Magnetoencephalography (MEG) and electroencephalography (EEG) are noninvasive imaging technologies which provide functional information about human brain dynamics by providing millisecond temporal images over the entire brain. These technologies have been widely used to diagnose epilepsy and forward neuroscience research. Particularly, MEG/EEG source localization estimates current sources from measured spatiotemporal data. Inherently, MEG/EEG source localization is mathematically ill-posed; that is, it has no unique solution and is very sensitive to noise. For a couple of decades, many researchers have tried to develop methods to deal with these difficulties in calculation, resulting in extensive research and commercialization of MEG/EEG source localization methods (see [1, 2] for a review).
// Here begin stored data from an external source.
@[simp] theorem updFn_keeps (fn : Nat) (f : Fn → Fn) (s : State) :
    (updFn fn f s).clk = s.clk ∧ (updFn fn f s).pins = s.pins ∧ (updFn fn f s).boot = s.boot ∧
    (updFn fn f s).parts = s.parts ∧ (updFn fn f s).layout = s.layout ∧ (updFn fn f s).layoutPend = s.layoutPend ∧
    (updFn fn f s).slots = s.slots ∧ (updFn fn f s).buf = s.buf ∧ (updFn fn f s).comp = s.comp ∧
    (updFn fn f s).ctl = s.ctl ∧ (updFn fn f s).fmap = s.fmap ∧ (updFn fn f s).hbm = s.hbm ∧
    (updFn fn f s).dense = s.dense ∧ (updFn fn f s).tiles = s.tiles ∧ (updFn fn f s).regs = s.regs ∧
    (updFn fn f s).logs = s.logs ∧ (updFn fn f s).win = s.win ∧ (updFn fn f s).lanes = s.lanes ∧
    (updFn fn f s).fw = s.fw ∧ (updFn fn f s).pm = s.pm ∧ (updFn fn f s).lat = s.lat ∧ (updFn fn f s).pool = s.pool ∧
    (updFn fn f s).counters = s.counters ∧ (updFn fn f s).out = s.out ∧ (updFn fn f s).free = s.free ∧
    (updFn fn f s).pending = s.pending :=
  ⟨rfl, rfl, rfl, rfl, rfl, rfl, rfl, rfl, rfl, rfl, rfl, rfl, rfl, rfl, rfl, rfl, rfl, rfl, rfl, rfl, rfl, rfl, rfl, rfl, rfl, rfl⟩

@[simp] theorem updPc_keeps (n : Nat) (f : Pc → Pc) (s : State) :
    (updPc n f s).clk = s.clk ∧ (updPc n f s).pins = s.pins ∧ (updPc n f s).boot = s.boot ∧
    (updPc n f s).parts = s.parts ∧ (updPc n f s).layout = s.layout ∧ (updPc n f s).layoutPend = s.layoutPend ∧
    (updPc n f s).slots = s.slots ∧ (updPc n f s).buf = s.buf ∧ (updPc n f s).comp = s.comp ∧
    (updPc n f s).ctl = s.ctl ∧ (updPc n f s).fmap = s.fmap ∧ (updPc n f s).dense = s.dense ∧
    (updPc n f s).tiles = s.tiles ∧ (updPc n f s).rings = s.rings ∧ (updPc n f s).regs = s.regs ∧
    (updPc n f s).logs = s.logs ∧ (updPc n f s).win = s.win ∧ (updPc n f s).lanes = s.lanes ∧
    (updPc n f s).fw = s.fw ∧ (updPc n f s).pm = s.pm ∧ (updPc n f s).lat = s.lat ∧ (updPc n f s).pool = s.pool ∧
    (updPc n f s).counters = s.counters ∧ (updPc n f s).out = s.out ∧ (updPc n f s).free = s.free ∧
    (updPc n f s).pending = s.pending :=
  ⟨rfl, rfl, rfl, rfl, rfl, rfl, rfl, rfl, rfl, rfl, rfl, rfl, rfl, rfl, rfl, rfl, rfl, rfl, rfl, rfl, rfl, rfl, rfl, rfl, rfl, rfl⟩

@[simp] theorem updStack_keeps (k : Nat) (f : Stack → Stack) (s : State) :
    (updStack k f s).clk = s.clk ∧ (updStack k f s).pins = s.pins ∧ (updStack k f s).boot = s.boot ∧
    (updStack k f s).parts = s.parts ∧ (updStack k f s).layout = s.layout ∧
    (updStack k f s).layoutPend = s.layoutPend ∧ (updStack k f s).slots = s.slots ∧ (updStack k f s).buf = s.buf ∧
    (updStack k f s).comp = s.comp ∧ (updStack k f s).ctl = s.ctl ∧ (updStack k f s).fmap = s.fmap ∧
    (updStack k f s).dense = s.dense ∧ (updStack k f s).tiles = s.tiles ∧ (updStack k f s).rings = s.rings ∧
    (updStack k f s).regs = s.regs ∧ (updStack k f s).logs = s.logs ∧ (updStack k f s).win = s.win ∧
    (updStack k f s).lanes = s.lanes ∧ (updStack k f s).fw = s.fw ∧ (updStack k f s).pm = s.pm ∧
    (updStack k f s).lat = s.lat ∧ (updStack k f s).pool = s.pool ∧ (updStack k f s).counters = s.counters ∧
    (updStack k f s).out = s.out ∧ (updStack k f s).free = s.free ∧ (updStack k f s).pending = s.pending :=
  ⟨rfl, rfl, rfl, rfl, rfl, rfl, rfl, rfl, rfl, rfl, rfl, rfl, rfl, rfl, rfl, rfl, rfl, rfl, rfl, rfl, rfl, rfl, rfl, rfl, rfl, rfl⟩

@[simp] theorem updTile_keeps (t : Nat) (f : Tile → Tile) (s : State) :
    (updTile t f s).clk = s.clk ∧ (updTile t f s).pins = s.pins ∧ (updTile t f s).boot = s.boot ∧
    (updTile t f s).parts = s.parts ∧ (updTile t f s).layout = s.layout ∧ (updTile t f s).layoutPend = s.layoutPend ∧
    (updTile t f s).slots = s.slots ∧ (updTile t f s).buf = s.buf ∧ (updTile t f s).comp = s.comp ∧
    (updTile t f s).ctl = s.ctl ∧ (updTile t f s).fmap = s.fmap ∧ (updTile t f s).hbm = s.hbm ∧
    (updTile t f s).dense = s.dense ∧ (updTile t f s).rings = s.rings ∧ (updTile t f s).regs = s.regs ∧
    (updTile t f s).logs = s.logs ∧ (updTile t f s).win = s.win ∧ (updTile t f s).lanes = s.lanes ∧
    (updTile t f s).fw = s.fw ∧ (updTile t f s).pm = s.pm ∧ (updTile t f s).lat = s.lat ∧
    (updTile t f s).pool = s.pool ∧ (updTile t f s).counters = s.counters ∧ (updTile t f s).out = s.out ∧
    (updTile t f s).free = s.free ∧ (updTile t f s).pending = s.pending :=
  ⟨rfl, rfl, rfl, rfl, rfl, rfl, rfl, rfl, rfl, rfl, rfl, rfl, rfl, rfl, rfl, rfl, rfl, rfl, rfl, rfl, rfl, rfl, rfl, rfl, rfl, rfl⟩

@[simp] theorem setSensor_keeps (key : Nat) (z : Sensor) (s : State) :
    (setSensor key z s).clk = s.clk ∧ (setSensor key z s).pins = s.pins ∧ (setSensor key z s).boot = s.boot ∧
    (setSensor key z s).parts = s.parts ∧ (setSensor key z s).layout = s.layout ∧
    (setSensor key z s).layoutPend = s.layoutPend ∧ (setSensor key z s).slots = s.slots ∧
    (setSensor key z s).buf = s.buf ∧ (setSensor key z s).comp = s.comp ∧ (setSensor key z s).ctl = s.ctl ∧
    (setSensor key z s).fmap = s.fmap ∧ (setSensor key z s).hbm = s.hbm ∧ (setSensor key z s).dense = s.dense ∧
    (setSensor key z s).tiles = s.tiles ∧ (setSensor key z s).rings = s.rings ∧ (setSensor key z s).regs = s.regs ∧
    (setSensor key z s).logs = s.logs ∧ (setSensor key z s).win = s.win ∧ (setSensor key z s).lanes = s.lanes ∧
    (setSensor key z s).fw = s.fw ∧ (setSensor key z s).lat = s.lat ∧ (setSensor key z s).pool = s.pool ∧
    (setSensor key z s).counters = s.counters ∧ (setSensor key z s).out = s.out ∧ (setSensor key z s).free = s.free ∧
    (setSensor key z s).pending = s.pending :=
  ⟨rfl, rfl, rfl, rfl, rfl, rfl, rfl, rfl, rfl, rfl, rfl, rfl, rfl, rfl, rfl, rfl, rfl, rfl, rfl, rfl, rfl, rfl, rfl, rfl, rfl, rfl⟩

@[simp] theorem updPort_keeps (p : Nat) (f : LPort → LPort) (s : State) :
    (updPort p f s).clk = s.clk ∧ (updPort p f s).pins = s.pins ∧ (updPort p f s).boot = s.boot ∧
    (updPort p f s).parts = s.parts ∧ (updPort p f s).layout = s.layout ∧ (updPort p f s).layoutPend = s.layoutPend ∧
    (updPort p f s).slots = s.slots ∧ (updPort p f s).buf = s.buf ∧ (updPort p f s).comp = s.comp ∧
    (updPort p f s).ctl = s.ctl ∧ (updPort p f s).fmap = s.fmap ∧ (updPort p f s).hbm = s.hbm ∧
    (updPort p f s).dense = s.dense ∧ (updPort p f s).tiles = s.tiles ∧ (updPort p f s).rings = s.rings ∧
    (updPort p f s).regs = s.regs ∧ (updPort p f s).logs = s.logs ∧ (updPort p f s).win = s.win ∧
    (updPort p f s).lanes = s.lanes ∧ (updPort p f s).fw = s.fw ∧ (updPort p f s).pm = s.pm ∧
    (updPort p f s).pool = s.pool ∧ (updPort p f s).counters = s.counters ∧ (updPort p f s).out = s.out ∧
    (updPort p f s).free = s.free ∧ (updPort p f s).pending = s.pending :=
  ⟨rfl, rfl, rfl, rfl, rfl, rfl, rfl, rfl, rfl, rfl, rfl, rfl, rfl, rfl, rfl, rfl, rfl, rfl, rfl, rfl, rfl, rfl, rfl, rfl, rfl, rfl⟩

@[simp] theorem updRegion_keeps (r : Nat) (f : Region → Region) (s : State) :
    (updRegion r f s).clk = s.clk ∧ (updRegion r f s).pins = s.pins ∧ (updRegion r f s).boot = s.boot ∧
    (updRegion r f s).parts = s.parts ∧ (updRegion r f s).layout = s.layout ∧
    (updRegion r f s).layoutPend = s.layoutPend ∧ (updRegion r f s).slots = s.slots ∧ (updRegion r f s).buf = s.buf ∧
    (updRegion r f s).comp = s.comp ∧ (updRegion r f s).ctl = s.ctl ∧ (updRegion r f s).fmap = s.fmap ∧
    (updRegion r f s).hbm = s.hbm ∧ (updRegion r f s).dense = s.dense ∧ (updRegion r f s).tiles = s.tiles ∧
    (updRegion r f s).rings = s.rings ∧ (updRegion r f s).regs = s.regs ∧ (updRegion r f s).logs = s.logs ∧
    (updRegion r f s).win = s.win ∧ (updRegion r f s).lanes = s.lanes ∧ (updRegion r f s).fw = s.fw ∧
    (updRegion r f s).pm = s.pm ∧ (updRegion r f s).lat = s.lat ∧ (updRegion r f s).counters = s.counters ∧
    (updRegion r f s).out = s.out ∧ (updRegion r f s).free = s.free ∧ (updRegion r f s).pending = s.pending :=
  ⟨rfl, rfl, rfl, rfl, rfl, rfl, rfl, rfl, rfl, rfl, rfl, rfl, rfl, rfl, rfl, rfl, rfl, rfl, rfl, rfl, rfl, rfl, rfl, rfl, rfl, rfl⟩

@[simp] theorem updCmd_keeps (id : Nat) (f : PoolCmd → PoolCmd) (s : State) :
    (updCmd id f s).clk = s.clk ∧ (updCmd id f s).pins = s.pins ∧ (updCmd id f s).boot = s.boot ∧
    (updCmd id f s).parts = s.parts ∧ (updCmd id f s).layout = s.layout ∧ (updCmd id f s).layoutPend = s.layoutPend ∧
    (updCmd id f s).slots = s.slots ∧ (updCmd id f s).buf = s.buf ∧ (updCmd id f s).comp = s.comp ∧
    (updCmd id f s).ctl = s.ctl ∧ (updCmd id f s).fmap = s.fmap ∧ (updCmd id f s).hbm = s.hbm ∧
    (updCmd id f s).dense = s.dense ∧ (updCmd id f s).tiles = s.tiles ∧ (updCmd id f s).rings = s.rings ∧
    (updCmd id f s).regs = s.regs ∧ (updCmd id f s).logs = s.logs ∧ (updCmd id f s).win = s.win ∧
    (updCmd id f s).lanes = s.lanes ∧ (updCmd id f s).fw = s.fw ∧ (updCmd id f s).pm = s.pm ∧
    (updCmd id f s).lat = s.lat ∧ (updCmd id f s).counters = s.counters ∧ (updCmd id f s).out = s.out ∧
    (updCmd id f s).free = s.free ∧ (updCmd id f s).pending = s.pending :=
  ⟨rfl, rfl, rfl, rfl, rfl, rfl, rfl, rfl, rfl, rfl, rfl, rfl, rfl, rfl, rfl, rfl, rfl, rfl, rfl, rfl, rfl, rfl, rfl, rfl, rfl, rfl⟩

@[simp] theorem setAcc_keeps (a : PoolAcc) (s : State) :
    (setAcc a s).clk = s.clk ∧ (setAcc a s).pins = s.pins ∧ (setAcc a s).boot = s.boot ∧
    (setAcc a s).parts = s.parts ∧ (setAcc a s).layout = s.layout ∧ (setAcc a s).layoutPend = s.layoutPend ∧
    (setAcc a s).slots = s.slots ∧ (setAcc a s).buf = s.buf ∧ (setAcc a s).comp = s.comp ∧ (setAcc a s).ctl = s.ctl ∧
    (setAcc a s).fmap = s.fmap ∧ (setAcc a s).hbm = s.hbm ∧ (setAcc a s).dense = s.dense ∧
    (setAcc a s).tiles = s.tiles ∧ (setAcc a s).rings = s.rings ∧ (setAcc a s).regs = s.regs ∧
    (setAcc a s).logs = s.logs ∧ (setAcc a s).win = s.win ∧ (setAcc a s).lanes = s.lanes ∧ (setAcc a s).fw = s.fw ∧
    (setAcc a s).pm = s.pm ∧ (setAcc a s).lat = s.lat ∧ (setAcc a s).counters = s.counters ∧
    (setAcc a s).out = s.out ∧ (setAcc a s).free = s.free ∧ (setAcc a s).pending = s.pending :=
  ⟨rfl, rfl, rfl, rfl, rfl, rfl, rfl, rfl, rfl, rfl, rfl, rfl, rfl, rfl, rfl, rfl, rfl, rfl, rfl, rfl, rfl, rfl, rfl, rfl, rfl, rfl⟩

@[simp] theorem dropAcc_keeps (id : Nat) (s : State) :
    (dropAcc id s).clk = s.clk ∧ (dropAcc id s).pins = s.pins ∧ (dropAcc id s).boot = s.boot ∧
    (dropAcc id s).parts = s.parts ∧ (dropAcc id s).layout = s.layout ∧ (dropAcc id s).layoutPend = s.layoutPend ∧
    (dropAcc id s).slots = s.slots ∧ (dropAcc id s).buf = s.buf ∧ (dropAcc id s).comp = s.comp ∧
    (dropAcc id s).ctl = s.ctl ∧ (dropAcc id s).fmap = s.fmap ∧ (dropAcc id s).hbm = s.hbm ∧
    (dropAcc id s).dense = s.dense ∧ (dropAcc id s).tiles = s.tiles ∧ (dropAcc id s).rings = s.rings ∧
    (dropAcc id s).regs = s.regs ∧ (dropAcc id s).logs = s.logs ∧ (dropAcc id s).win = s.win ∧
    (dropAcc id s).lanes = s.lanes ∧ (dropAcc id s).fw = s.fw ∧ (dropAcc id s).pm = s.pm ∧
    (dropAcc id s).lat = s.lat ∧ (dropAcc id s).counters = s.counters ∧ (dropAcc id s).out = s.out ∧
    (dropAcc id s).free = s.free ∧ (dropAcc id s).pending = s.pending :=
  ⟨rfl, rfl, rfl, rfl, rfl, rfl, rfl, rfl, rfl, rfl, rfl, rfl, rfl, rfl, rfl, rfl, rfl, rfl, rfl, rfl, rfl, rfl, rfl, rfl, rfl, rfl⟩

@[simp] theorem updMail_keeps (pbr slot : Nat) (f : MailSlot → MailSlot) (s : State) :
    (updMail pbr slot f s).clk = s.clk ∧ (updMail pbr slot f s).pins = s.pins ∧
    (updMail pbr slot f s).boot = s.boot ∧ (updMail pbr slot f s).parts = s.parts ∧
    (updMail pbr slot f s).layout = s.layout ∧ (updMail pbr slot f s).layoutPend = s.layoutPend ∧
    (updMail pbr slot f s).slots = s.slots ∧ (updMail pbr slot f s).buf = s.buf ∧
    (updMail pbr slot f s).comp = s.comp ∧ (updMail pbr slot f s).ctl = s.ctl ∧
    (updMail pbr slot f s).fmap = s.fmap ∧ (updMail pbr slot f s).hbm = s.hbm ∧
    (updMail pbr slot f s).dense = s.dense ∧ (updMail pbr slot f s).tiles = s.tiles ∧
    (updMail pbr slot f s).rings = s.rings ∧ (updMail pbr slot f s).regs = s.regs ∧
    (updMail pbr slot f s).logs = s.logs ∧ (updMail pbr slot f s).win = s.win ∧
    (updMail pbr slot f s).lanes = s.lanes ∧ (updMail pbr slot f s).fw = s.fw ∧ (updMail pbr slot f s).pm = s.pm ∧
    (updMail pbr slot f s).lat = s.lat ∧ (updMail pbr slot f s).counters = s.counters ∧
    (updMail pbr slot f s).out = s.out ∧ (updMail pbr slot f s).free = s.free ∧
    (updMail pbr slot f s).pending = s.pending :=
  ⟨rfl, rfl, rfl, rfl, rfl, rfl, rfl, rfl, rfl, rfl, rfl, rfl, rfl, rfl, rfl, rfl, rfl, rfl, rfl, rfl, rfl, rfl, rfl, rfl, rfl, rfl⟩

@[simp] theorem updLine_keeps (k : Nat) (f : CacheLine → CacheLine) (s : State) :
    (updLine k f s).clk = s.clk ∧ (updLine k f s).pins = s.pins ∧ (updLine k f s).boot = s.boot ∧
    (updLine k f s).parts = s.parts ∧ (updLine k f s).layout = s.layout ∧ (updLine k f s).layoutPend = s.layoutPend ∧
    (updLine k f s).slots = s.slots ∧ (updLine k f s).buf = s.buf ∧ (updLine k f s).comp = s.comp ∧
    (updLine k f s).ctl = s.ctl ∧ (updLine k f s).fmap = s.fmap ∧ (updLine k f s).hbm = s.hbm ∧
    (updLine k f s).tiles = s.tiles ∧ (updLine k f s).rings = s.rings ∧ (updLine k f s).regs = s.regs ∧
    (updLine k f s).logs = s.logs ∧ (updLine k f s).win = s.win ∧ (updLine k f s).lanes = s.lanes ∧
    (updLine k f s).fw = s.fw ∧ (updLine k f s).pm = s.pm ∧ (updLine k f s).lat = s.lat ∧
    (updLine k f s).pool = s.pool ∧ (updLine k f s).counters = s.counters ∧ (updLine k f s).out = s.out ∧
    (updLine k f s).free = s.free ∧ (updLine k f s).pending = s.pending :=
  ⟨rfl, rfl, rfl, rfl, rfl, rfl, rfl, rfl, rfl, rfl, rfl, rfl, rfl, rfl, rfl, rfl, rfl, rfl, rfl, rfl, rfl, rfl, rfl, rfl, rfl, rfl⟩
In the early 1990s, beamformer techniques originated in the field of antenna signal processing [3]. Application in MEG/EEG source imaging soon followed. A beamformer represents a kind of linear spatial filter acting on spatial or spatiotemporal data within sensor space. It allows a neural signal produced only at designated source point to pass, filtering out signals originating from other source points. Therefore, even without a priori information on source quantity, beamformers can effectively image brain activities within a source space under the assumption that sources are uncorrelated [46]. Many varieties of beamformers have been investigated [710] and are roughly categorized into 2 classes: adaptive beamformers using measurement information, and nonadaptive beamformers independent of measurement information [11]. Among the variety of options, the minimum-variance (MV) beamformer has been most widely used and deeply investigated in regard to MEG/EEG source localization problems [5, 1217].

Recently, source imaging has been gaining more attention on continuous MEG/EEG (unaveraged) and single-trial MEG/EEG data in understanding rapidly changing brain dynamics [18, 19]. This understanding can better facilitate real-time brain activity monitoring, neurofeedback, brain computer interface (BCI) [2022], among others [23, 24]. Brain signals can usually be measured by means of MEG or EEG systems and their real-time interpretation can provide a variety of applications. Beamformer is a promising technique easily dealing with spatiotemporal multi-dipole source problems as well as being robust to noise. Regarding real-time source imaging, beamformer speed generally depends on the quantity of scanned source points, that is, the number of scanning points of interesting brain area. For this purpose, reducing beamformer scanning points (accelerating beamformer) without sacrifice of spatial resolution (accuracy) is greatly beneficial in real-time source imaging. In the present work, a procedure is proposed to accelerate beamformer as well as to maintain effective spatial resolution. Sensor measurements are composed of a (composite) linear combination of lead-field vectors (sensitivity of sensors to sources) at active points as well as noise [15]. For that reason, sensor measurements may produce relatively higher correlation values than correlation around inactive points. In the present paper, such reasoning is further investigated culminating in a proposal for reducing scanning points during beamformer source imaging.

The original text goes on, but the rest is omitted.